[Extracted data]
-- ==== Sys2Proof/Machine/Contract.lean ====
section
/-! DEFINITION. The contract `digest` as a function of the message (40_host_interface.md R60), its step count (R141), and the
host's pseudo-operations (30_encoding.md R58, R69). The step function uses none of this: it is what a run is held against. -/

namespace Sys2Proof.Machine

/-- One block folded into the state: its words, then four rounds of the two passes (R60, R85). -/
def absorbBlock (M : Nat → Byte) (len : Nat) (S : Vector Word 4) (k : Nat) : Vector Word 4 :=
  ((List.range 4).foldl (fun p r => (supd p.1 (wmix p.1 p.2) r, wmix p.1 p.2)) (S, loadblock M len k)).1

/-- Stage B over all blocks, in sequence (R60, R86). -/
def absorb (M : Nat → Byte) (len : Nat) (S : Vector Word 4) : Vector Word 4 :=
  (List.range (nblk len)).foldl (absorbBlock M len) S

/-- Stage D's loop (R60): chunks are appended while fewer than `need` bytes stand. Each iteration adds 16 bytes, so `need`
iterations always suffice as `fuel`. -/
def accumulate (base : Vector Byte 16) (need : Nat) : Nat → Word → List Byte → List Byte
  | 0, _, acc => acc
  | fuel + 1, ctr, acc =>
    if acc.length < need then accumulate base need fuel (add32 ctr 1) (acc ++ (chunk base ctr).toList) else acc

/-- The hex string of a message for a valid length (R60). -/
def digestText (iv : Vector Word 4) (M : Nat → Byte) (len ohl : Word) : List Byte :=
  let base := stageC (absorb M len.toNat (stageA iv len))
  hexString (accumulate base (needed ohl.toNat) (needed ohl.toNat) 0 []) ohl.toNat

/-- `digest(M, n)` (R60): `InvalidParameter` with the violated constraints, or `n` hex characters. -/
def digest (iv : Vector Word 4) (M : Nat → Byte) (len ohl : Word) : Except Word (List Byte) :=
  if lenBad ohl then .error (lenErrinfo ohl) else .ok (digestText iv M len ohl)

/-- `steps(L, n) = 3 + 9 * ceil(L/16) + ceil(n/32)` (R68, R141). -/
def stepCount (len ohl : Nat) : Nat := 3 + 9 * nblk len + (ohl + 31) / 32

/-- The host word of an instruction the host issues; none for a micro-operation (R58). -/
def hostInput (i : Instr) : List Input :=
  match encode i with
  | .host w => [.word w]
  | .uop _ => []

/-- `MSG <bytes>`: the host places these bytes at `MSG[0..]` (R58). -/
def placeMessage (bytes : List Byte) : List Input :=
  bytes.zipIdx.map fun p => Input.place (BitVec.ofNat 32 p.2) p.1

/-- `DIGEST L, n` up to the status read (R58, R69). -/
def digestCall (len ohl : Word) : List Input :=
  hostInput (.wrLen len) ++ hostInput (.wrOhl ohl) ++ hostInput .start ++ [.wait] ++ hostInput (.rdStatus 0)

/-- The rest of `DIGEST L, n`, chosen by the host from the status it read (R69): with `DONE` = 1 the length and the
characters, with `ERR` = 1 the error record. -/
def digestReads (status : Word) (n : Nat) : List Input :=
  if status.getLsbD 5 then
    hostInput (.rdHlen 0) ++ (List.range n).flatMap fun k => hostInput (.rdHex (BitVec.ofNat 6 k) 0)
  else if status.getLsbD 6 then hostInput (.rdErrinfo 0)
  else []

end Sys2Proof.Machine
end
[/Extracted data]
Assignment:
With the line containing "namespace Sys2Proof.Machine" as the last one, please set down exactly the lines of the records above from their very first line, and nothing more.

Problem solution:
-- ==== Sys2Proof/Machine/Contract.lean ====
section
/-! DEFINITION. The contract `digest` as a function of the message (40_host_interface.md R60), its step count (R141), and the
host's pseudo-operations (30_encoding.md R58, R69). The step function uses none of this: it is what a run is held against. -/

namespace Sys2Proof.Machine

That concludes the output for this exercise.